What’s more, if FF finds an answer to be wrong, he will ignore it when judging next answers.

But there will be so many questions that poor FF can’t make sure whether the current answer is right or wrong in a moment. So he decides to write a program to help him with this matter. The program will receive a series of questions from FF together with the answers FF has received from TT. The aim of this program is to find how many answers are wrong. Only by ignoring the wrong answers can FF work out the entire sequence of integers. Poor FF has no time to do this job. And now he is asking for your help~(Why asking trouble for himself~~Bad boy)

Input
Line 1: Two integers, N and M (1 <= N <= 200000, 1 <= M <= 40000). Means TT wrote N integers and FF asked her M questions.

Line 2…M+1: Line i+1 contains three integer: Ai, Bi and Si. Means TT answered FF that the sum from Ai to Bi is Si. It’s guaranteed that 0 < Ai <= Bi <= N.

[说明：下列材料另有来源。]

theorem keeps_ownPart {s0 s : State} {id : Nat} {d : LineData} {active : Bool} (hK : Keeps s0 s) :
    Keeps s0 (State.ownPart s id d active).1 := by
  unfold State.ownPart
  repeat' (first
    | (with_reducible assumption)
    | (intro x; first | ((have hx : Keeps s0 x := ?_); (try clear_value x); rotate_left; dsimp -zeta only [x]; rotate_right) | ((have hx : Keeps s0 x.1 := ?_); (try clear_value x); rotate_left; dsimp -zeta only [x]; rotate_right) | ((have hx : Keeps s0 x.2 := ?_); (try clear_value x); rotate_left; dsimp -zeta only [x]; rotate_right) | (clear_value x) | skip)
    | lift_lets -underBinder
    | (with_reducible refine keeps_ownFlush ?_ ..)
    | (refine keeps_ownFlush_eq (by assumption) ?_)
    | (with_reducible refine keeps_ownMigrate ?_ ..)
    | (refine keeps_ownMigrate_eq (by assumption) ?_)
    | (with_reducible refine keeps_ownPin ?_ ..)
    | (refine keeps_ownPin_eq (by assumption) ?_)
    | (with_reducible refine keeps_ownUnpin ?_ ..)
    | (refine keeps_ownUnpin_eq (by assumption) ?_)
    | (with_reducible refine keeps_ownDiscard ?_ ..)
    | (refine keeps_ownDiscard_eq (by assumption) ?_)
    | (with_reducible refine keeps_ite ?_ ?_)
    | (fail_if_no_progress beta_reduce)
    | (dsimp only [Keeps, part]; with_reducible refine keeps_of ?_; first | with_reducible assumption | (with_reducible refine keeps_ownFlush ?_ ..) | (refine keeps_ownFlush_eq (by assumption) ?_) | (with_reducible refine keeps_ownMigrate ?_ ..) | (refine keeps_ownMigrate_eq (by assumption) ?_) | (with_reducible refine keeps_ownPin ?_ ..) | (refine keeps_ownPin_eq (by assumption) ?_) | (with_reducible refine keeps_ownUnpin ?_ ..) | (refine keeps_ownUnpin_eq (by assumption) ?_) | (with_reducible refine keeps_ownDiscard ?_ ..) | (refine keeps_ownDiscard_eq (by assumption) ?_))
    | split
    | (refine keeps_ite ?_ ?_))

theorem keeps_ownPart_eq {s0 s tE : State} {bE : PartEnd} {id : Nat} {d : LineData} {active : Bool} (hEq : State.ownPart s id d active = (tE, bE)) (hK : Keeps s0 s) : Keeps s0 tE := by
  have k : Keeps s0 (State.ownPart s id d active).1 := keeps_ownPart hK
  rw [hEq] at k
  exact k

end Sys2Proof.Laws
end

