theorem keeps_lookUp {s0 s : State} {r : Req} {first : Bool} (hK : Keeps s0 s) :
    Keeps s0 (State.lookUp s r first) := by
  unfold State.lookUp
  repeat' (first
    | (with_reducible assumption)
    | (intro x; first | ((have hx : Keeps s0 x := ?_); (try clear_value x); rotate_left; dsimp -zeta only [x]; rotate_right) | ((have hx : Keeps s0 x.1 := ?_); (try clear_value x); rotate_left; dsimp -zeta only [x]; rotate_right) | ((have hx : Keeps s0 x.2 := ?_); (try clear_value x); rotate_left; dsimp -zeta only [x]; rotate_right) | ((have hx : ∀ t, Keeps s0 t → Keeps s0 (x t) := ?_); (try clear_value x); rotate_left; dsimp -zeta only [x]; intros; rotate_right) | ((have hx : ∀ t a, Keeps s0 t → Keeps s0 (x t a) := ?_); (try clear_value x); rotate_left; dsimp -zeta only [x]; intros; rotate_right) | ((have hx : ∀ a t, Keeps s0 t → Keeps s0 (x a t) := ?_); (try clear_value x); rotate_left; dsimp -zeta only [x]; intros; rotate_right) | ((have hx : ∀ t a b, Keeps s0 t → Keeps s0 (x t a b) := ?_); (try clear_value x); rotate_left; dsimp -zeta only [x]; intros; rotate_right) | ((have hx : ∀ a b t, Keeps s0 t → Keeps s0 (x a b t) := ?_); (try clear_value x); rotate_left; dsimp -zeta only [x]; intros; rotate_right) | ((have hx : ∀ a, Keeps s0 (x a) := ?_); (try clear_value x); rotate_left; dsimp -zeta only [x]; intros; rotate_right) | (have hf : ∀ a, x a = x a := fun _ => rfl) | (clear_value x) | skip)
    | lift_lets -underBinder
    | (with_reducible refine keeps_bump ?_ ..)
    | (with_reducible refine keeps_heat ?_ ..)
    | (with_reducible refine keeps_readBeats ?_ ..)
    | (with_reducible refine keeps_allocCrown_o ?_ ..)
    | (refine keeps_allocCrown_eq (by assumption) ?_)
    | (with_reducible refine keeps_putReq ?_ ..)
    | (with_reducible refine keeps_finishRead ?_ ..)
    | (with_reducible refine keeps_addMiss ?_ ..)
    | (with_reducible refine keeps_markFilling ?_ ..)
    | (with_reducible refine keeps_noEntry ?_ ..)
    | (with_reducible refine keeps_badCrown ?_ ..)
    | (with_reducible refine keeps_ite ?_ ?_)
    | (with_reducible apply_assumption)
    | (fail_if_no_progress beta_reduce)
    | (dsimp only [Keeps, part]; with_reducible refine keeps_of ?_; first | with_reducible assumption | (with_reducible refine keeps_bump ?_ ..) | (with_reducible refine keeps_heat ?_ ..) | (with_reducible refine keeps_readBeats ?_ ..) | (with_reducible refine keeps_allocCrown_o ?_ ..) | (refine keeps_allocCrown_eq (by assumption) ?_) | (with_reducible refine keeps_putReq ?_ ..) | (with_reducible refine keeps_finishRead ?_ ..) | (with_reducible refine keeps_addMiss ?_ ..) | (with_reducible refine keeps_markFilling ?_ ..) | (with_reducible refine keeps_noEntry ?_ ..) | (with_reducible refine keeps_badCrown ?_ ..))
    | split
    | (refine keeps_ite ?_ ?_))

You can assume that any sum of subsequence is fit in 32-bit integer.

Output
A single line with a integer denotes how many answers are wrong.

Sample Input
10 5
1 10 100
7 10 28
1 3 32
4 6 41
6 6 1

Sample Output
1
解析：
解釋一下為什麼要將a–,這個其實很關鍵的。比如現在又 1 2 3 4 5 五個數那麼如果不將a減1的話會得到sum[1]=15;sum[2]=14;…sum[5]=5;
那麼之後要是求1到5的總和的話我們是採用相減的辦法即：sum[5]-sum[1]=10;所以這個答案顯然不對。我們就採取a–的辦法得到sum[0]=15;…sum[4]=5;sum[5]=0;就可以得到正確的答案了。
AC：

#include <iostream>
#include <cstdio>
using namespace std;
const int maxx=1e6+10;
int sum[maxx],bcj[maxx];
int find_set(int z)
{
    if(z!=bcj[z])
    {
        int t=bcj[z];
        bcj[z]=find_set(bcj[z]);//路徑壓縮
        sum[z]+=sum[t];//將每個根的權重都相加，直到加到最後的根。
    }
    return bcj[z];
}
void union_set(int x,int y,int z)
{
    int dx=find_set(x);
    int dy=find_set(y);
    if(dx!=dy)
    {
        bcj[dx]=dy;
        sum[dx]=z+sum[y]-sum[x];//這個式子畫個圖很容易看出。
    }
}
void init()
{
    for(int i=0;i<=maxx;i++)
    {
        sum[i]=0;
        bcj[i]=i;
    }
}
int main()
{
    int n,m,a,b,c;
    while(cin >> n >> m)
    {
        init();
        int ans=0;
        while(m--)
        {
            cin >> a >> b >> c;
            a--;//具體看上邊解析
            if(find_set(a)==find_set(b))//如果兩個數有相同的根。
            {
                if(sum[a]-sum[b]!=c)
                    ans++;
            }
            else
            {
                 union_set(a,b,c);
            }
        }
        cout << ans << endl;
    }
    return 0;
}

第一次些帶權的並查集要是發現錯誤歡迎指正。